How You Might Be Accidentally Scaring Away the Best VAs (And How to Fix It)

Dec 15, 2025

Here’s the truth most founders don’t realize:

The best VAs and remote professionals are not desperate for jobs.

They’re choosing where to invest their time, their talent, and their energy.

And many times… your hiring process accidentally tells them:

“This isn’t the place for someone like me.”

None of this comes from bad intentions.

Most founders simply don’t know how top-tier talent thinks.

So here’s a friendly breakdown of the most common mistakes we see—and the simple shifts that instantly make your hiring process more attractive to high-caliber candidates.

1. Posting the Salary Range Too Early Shrinks Your Talent Pool

If the role has high ROI potential, posting a salary range works against you.

It tells top talent exactly how “high” you’re willing to go.

High performers see the cap and think:

“Ah okay, this isn’t a serious opportunity.”

Instead, let the role speak for itself first.

You want the strongest people to lean in—not disqualify themselves before you’ve even met.

Great hires pay for themselves many times over.

Don’t limit who walks through the door.

2. Making Applicants Jump Through Hoops Too Early

Two-hour test tasks.

Video recordings.

Personality assessments.

Multi-step interview calendars.

Here’s what founders often forget:

Superstars are busy. And they have options.

They won’t commit hours of unpaid time for a company they barely know yet.

That level of investment only happens after they trust the opportunity—and trust you.

The fix?

  • Build connection first

  • Build clarity second

  • THEN ask for time or tasks

And keep the whole process short.

A long, multi-week funnel doesn’t “test commitment”—it loses the best candidates to companies that move faster.

3. Writing Job Descriptions Like Technical SOPs

Jargon, internal language, and endless paragraphs don’t show sophistication—they show noise.

Top talent doesn’t want to decode your job post.

They want to understand the impact, the goals, and the real challenges.

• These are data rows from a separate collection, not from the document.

/-- R259, R260, R262. -/
def Obligations.CifKeepsTheCapacity : Prop :=
  ∀ (s : State) (n : Fin 41) (count : Fin 5000) (frames : List DscFrame) (m : Fin 48) (v : DabSub),
    (s.dev.locked n = false → Runs (.cif n count frames) s (fun t => t = s)) ∧
    (s.dev.locked n = true → Runs (.cif n count frames) s (fun t => t.dev.cuUsed ≤ 3456 ∧ t.dev.fget R.DAB_CU_USED_COUNT = t.dev.cuUsed ∧
      (t.dev.dbeOf n).cif = count ∧ t.flash = s.flash ∧ t.lily = s.lily ∧ t.pending = s.pending)) ∧
    (s.dev.locked n = true → s.dev.fbit R.DBE_STAT_RECONF n = false → s.dev.dscOn n = [m.val] → s.dev.ctxEn 4 m = true →
      s.dev.ctxManaged 4 m = false → s.dev.dscState m = 2 → s.dev.fbit R.DSC_STAT_MIRROR m = false → s.dev.mirrored m = none →
      s.dev.dscTarget m = ((s.dev.dscOf m).block, (s.dev.dscOf m).subch) → s.dev.subOf (s.dev.dscTarget m).1 (s.dev.dscTarget m).2 = some v →
      (s.dev.dscOf m).sub = some v → s.dev.cuUsed ≤ 3456 → (s.dev.dscOf m).fill = 15 →
      Runs (.cif n count frames) s (fun t => t.dev.dscState m = 3 ∧ bitAt (t.reg (R.DAB_EVT.at 0)).toNat 8 = true))

/-- R268, R269, R271, R273, R276, R277. -/
def Obligations.DabAudioAndHostAccess : Prop :=
  ∀ (s : State) (n : Fin 48) (frame : AudioFrame) (q : Nat × Nat × Nat × Bool) (rest : List (Nat × Nat × Nat × Bool)) (bits : Byte) (r : MbxReq),
    let e := s.dev.dscOf n
    let up := s.dev.dscState n = 3 ∧ s.dev.fbit R.DSC_STAT_PCM n = true
    let k := s.dev.fget R.DAB_FLAG_CTX_INDEX
    let own := [R.DSC_STAT.at n, R.DSC_QUAL.at n, R.DAB_EVT.at 0]
    let mark := if frame.syncLost = true then 2 else if e.lost = true ∨ frame.units = [false] then 1 else if q.2.2.2 = true then 3 else 0
    let marks (t : State) := (t.dev.dscOf n).pend.map (·.mark) = e.pend.map (·.mark) ++ List.replicate 24 mark
    (¬ up → e.drain = 0 → Runs (.audioFrameDecode n frame) s (fun t => t = s)) ∧
    (¬ up → e.drain = 1 → s.dev.dscState n ≠ 3 → frame.low = false → frame.units = [true] → e.queue = [q] →
      Runs (.audioFrameDecode n frame) s (fun t => (t.dev.dscOf n).queue = [] ∧ (t.dev.dscOf n).drain = 0 ∧ marks t ∧ Only own s t)) ∧
    (up → e.drain = 0 → s.dev.fget R.DSC_STAT_CODING n ≠ 2 → frame.low = false → e.queue = q :: rest →
      Runs (.audioFrameDecode n frame) s (fun t => (t.dev.dscOf n).queue = rest ∧
        smGet (fun _ => 0) (t.dev.dscOf n).counts 2 = (smGet (fun _ => 0) e.counts 2 + ((frame.words.map (fun w => (w.map Fin.val).getD 0)).foldl (· + ·) 0)) % 2 ^ 32 ∧
        smGet (fun _ => 0) (t.dev.dscOf n).counts 3 = (smGet (fun _ => 0) e.counts 3 + (frame.words.filter (·.isNone)).length) % 2 ^ 32 ∧
        (frame.units = [true] ∨ frame.units = [false] → marks t) ∧
        (frame.units = [true] → e.lost = false → (t.dev.dscOf n).conceal = 0) ∧
        (frame.units = [false] → frame.syncLost = false →
          t.dev.fget R.DSC_STAT_CONCEAL n = 1 ∧ (t.dev.dscOf n).conceal = e.conceal + 1 ∧
          smGet (fun _ => 0) (t.dev.dscOf n).counts 5 = (smGet (fun _ => 0) e.counts 5 + 1) % 2 ^ 32) ∧
        (frame.pad = [.remove] → t.dev.fget R.DSC_STAT_DLS n = 0 ∧ (t.dev.dscOf n).dls = {}) ∧ Only own s t)) ∧
    (up → e.drain = 0 → s.dev.fget R.DSC_STAT_CODING n = 2 → e.sync = true → e.fails = 2 → frame.fire = false → frame.syncLost = false →
      e.build = [] → e.queue = q :: rest → q.1 % 5 = 0 → (rest.take 4).map (·.1) = [q.1 + 1, q.1 + 2, q.1 + 3, q.1 + 4] →
      (rest.drop 4).all (fun k => k.1 / 5 != q.1 / 5) = true →
      Runs (.audioFrameDecode n frame) s (fun t => (t.dev.dscOf n).sync = false ∧ (t.dev.dscOf n).queue = rest.drop 4 ∧
        smGet (fun _ => 0) (t.dev.dscOf n).counts 4 = (smGet (fun _ => 0) e.counts 4 + 1) % 2 ^ 32 ∧
        t.dev.fget R.DSC_STAT_CONCEAL n = 1 ∧ Only own s t)) ∧
    (s.dev.fget R.DAB_FLAG_CTX_POOL = 0 → Runs (.dabFlagClear bits) s (fun t =>
      t.dev.dbeOf k = { s.dev.dbeOf k with flags := (s.dev.dbeOf k).flags - ((s.dev.dbeOf k).flags &&& bits.toNat) } ∧ Only [] s t)) ∧
    (s.dev.fget R.DAB_FLAG_CTX_POOL ≠ 0 → Runs (.dabFlagClear bits) s (fun t =>
      t.dev.dscOf k = { s.dev.dscOf k with flags := (s.dev.dscOf k).flags - ((s.dev.dscOf k).flags &&& bits.toNat) } ∧ Only [] s t)) ∧
    (s.dev.mbxWork 0x50 = some r → Runs .dabDatabaseRead s (fun t =>
      t.dev.mbx.result = some (match s.dev.mbx.snap with | some p => (0, p) | none => (2, [])) ∧ Only [] s t)) ∧
    s.dev.mbxSnap 0x50 r.offset = s.dev.dabItem r.offset ∧
    (40 < r.offset % 65536 → r.offset / 16777216 % 256 ≠ 8 → r.offset / 16777216 % 256 ≠ 10 → s.dev.mbxSnap 0x50 r.offset = none)
/-- R286 to R296. -/
def Obligations.PrgScoresAndSwitches : Prop :=
  ∀ (s : State) (p i a : Nat) (t0 : Nat) (x : XfSt) (o : Nat),
    let d1 := s.dev.prgScore p
    let g := s.dev.prgOf p
    let score (k : Nat) := (d1.srcOf p k).score
    let hold := 10 * s.dev.fget R.PGT_SW_HOLD p
    let usable := (d1.scoring p).filter (fun k => decide (s.dev.fget R.PRG_USABLE_USABLE ≤ score k))
    let own := (List.range 128).flatMap (fun q => [R.PGT_STAT.at q, R.PGT_SCORE.at q]) ++
      [R.PRG_EVT.at 0, R.PRG_N_ALIGNED.at 0, R.PRG_PAGES_FREE.at 0, R.PRG_SWITCHES.at 0, R.PRG_UNALIGNED.at 0]
    let fix := s.dev.fget R.PGT_CTL_FIX p
    let due := s.dev.grid.score = true ∧ s.dev.domOn 4 = true ∧ s.dev.splStopped = false ∧ s.dev.inReset = false
    (¬ due → Runs .scoringInterval s (fun t => t = s)) ∧
    (due → s.dev.scoreBlank = false → p < 128 → g.on = true → i ∈ s.dev.srcIdx p →
      Runs .scoringInterval s (fun t => (t.dev.srcOf p i).score ≤ 1000 ∧ (t.dev.srcOf p i).n = 0 ∧ (t.dev.srcOf p i).missing = false ∧
        t.dev.scoreBlank = s.dev.blanking ∧ t.dev.grid.score = false ∧ Only own s t)) ∧
    (due → s.dev.scoreBlank = true → p < 128 → g.on = true → i ∈ s.dev.srcIdx p → s.dev.offAir p i = true →
      Runs .scoringInterval s (fun t => ((t.dev.srcOf p i).score = (if s.dev.srcShed p i then 0 else (s.dev.srcOf p i).score) ∨
        8 ≤ i ∧ t.dev.candOf p i = none) ∧ Only own s t)) ∧
    (due → s.dev.prgLive = [p] → g.xf = none → s.dev.policy p ≠ 2 → g.active = some a → score a = 0 → d1.forced p = some t0 →
      Runs .scoringInterval s (fun t => (t.dev.prgOf p).xf.map (fun x => (x.old, x.target, x.start)) = some (some a, t0, s.dev.time.clk) ∧
        t.dev.fget R.PGT_STAT_XFADE p = 1 ∧ t.dev.fget R.PGT_STAT_NOSRC p = 0)) ∧
    (due → s.dev.prgLive = [p] → g.xf = none → s.dev.policy p = 0 → g.active = some a → score a ≠ 0 → hold ≤ g.since → hold ≤ 2550 →
      d1.bestRank p usable = some t0 → t0 ≠ a → d1.srcRank p t0 < d1.srcRank p a → hold ≤ (d1.srcOf p t0).usable →
      Runs .scoringInterval s (fun t => (t.dev.prgOf p).xf.map (fun x => (x.old, x.target, x.start)) = some (some a, t0, s.dev.time.clk) ∧
        t.dev.fget R.PGT_STAT_XFADE p = 1)) ∧
    (due → s.dev.prgLive = [p] → g.xf = none → s.dev.policy p ≠ 2 → g.active = some a → score a ≠ 0 → g.since + 1 < hold →
      Runs .scoringInterval s (fun t => ((t.dev.prgOf p).xf = none ∨
          s.dev.fbit R.PRG_ALIGN_GROW = false ∧ (t.dev.prgOf p).xf.map (fun y => (y.old, y.target)) = some (some a, a)) ∧
        (t.dev.prgOf p).active = some a ∧ t.dev.fget R.PGT_STAT_NOSRC p = 0)) ∧
    (due → s.dev.prgLive = [p] → g.xf = none → s.dev.policy p ≠ 2 → d1.scoring p = [] → g.active = some a → score a = 0 →
      Runs .scoringInterval s (fun t => (t.dev.prgOf p).active = none ∧ t.dev.fget R.PGT_STAT_NOSRC p = 1 ∧ t.dev.fget R.PGT_SCORE_SCORE p = 0)) ∧
    (due → s.dev.prgLive = [p] → g.xf = none → s.dev.policy p = 2 → g.begun = true → g.active ≠ some fix → score fix = 0 →
      Runs .scoringInterval s (fun t => (t.dev.prgOf p).active = some fix ∧ (t.dev.prgOf p).switches = g.switches + 1 ∧ t.dev.fget R.PGT_STAT_ACTIVE p = fix % 16)) ∧
    (due → s.dev.prgLive = [p] → g.xf = some x → x.old = some o → score x.target = 0 → score o ≠ 0 → (s.dev.policy p = 2 → x.target ≠ fix) →
      Runs .scoringInterval s (fun t => (t.dev.prgOf p).xf.map (fun y => (y.old, y.target, y.reversed)) = some (some x.target, o, !x.reversed)))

A strong, talent-friendly JD includes:

  • The main objectives of the role

  • Clear KPIs / success indicators

  • Key tasks & core responsibilities

  • The situations & challenges they’ll face

Bullets over paragraphs.

Clarity over cleverness.

The right person will lean in when they can clearly picture themselves winning in the role.

4. Treating Your JD Like a Wishlist for a Unicorn

Some job ads read like this:

Must have 12 skills. Must know 4 software programs. Must come from X school. Must be perfect.

Here’s the problem:

Perfect people don’t exist. But high-potential people do.

The best long-term hires are rarely “perfect” on day one.

They become exceptional because:

  • The expectations were clear

  • The culture supported growth

  • The role had room for mastery

A wish-list doesn’t attract greatness.

It intimidates it.

5. Trying Too Hard to Look “Fun”

A sprinkle of personality is great.

But when a JD is filled with emojis, icons, rainbow bullets, and hyper-casual copy…

Top talent quietly thinks:

“This doesn’t look like a serious place to build a career.”

High performers want clarity, purpose, and professionalism.

Not glitter.

The Big Insight: Great VAs Don’t Need You — They Choose You

Top-tier remote talent is selective.

They gravitate toward roles that feel:

  • Respectful of their time

  • Clear and well-structured

  • Growth-oriented

  • Run by leaders who “get it”

If your messaging is confusing, your process is heavy, or your JD sends the wrong signals, they simply move on.

But here’s the good news:

A few small adjustments can instantly elevate the quality of candidates you attract.

And when your process feels aligned with the way top performers think, you stop competing for average talent—and start attracting exceptional ones.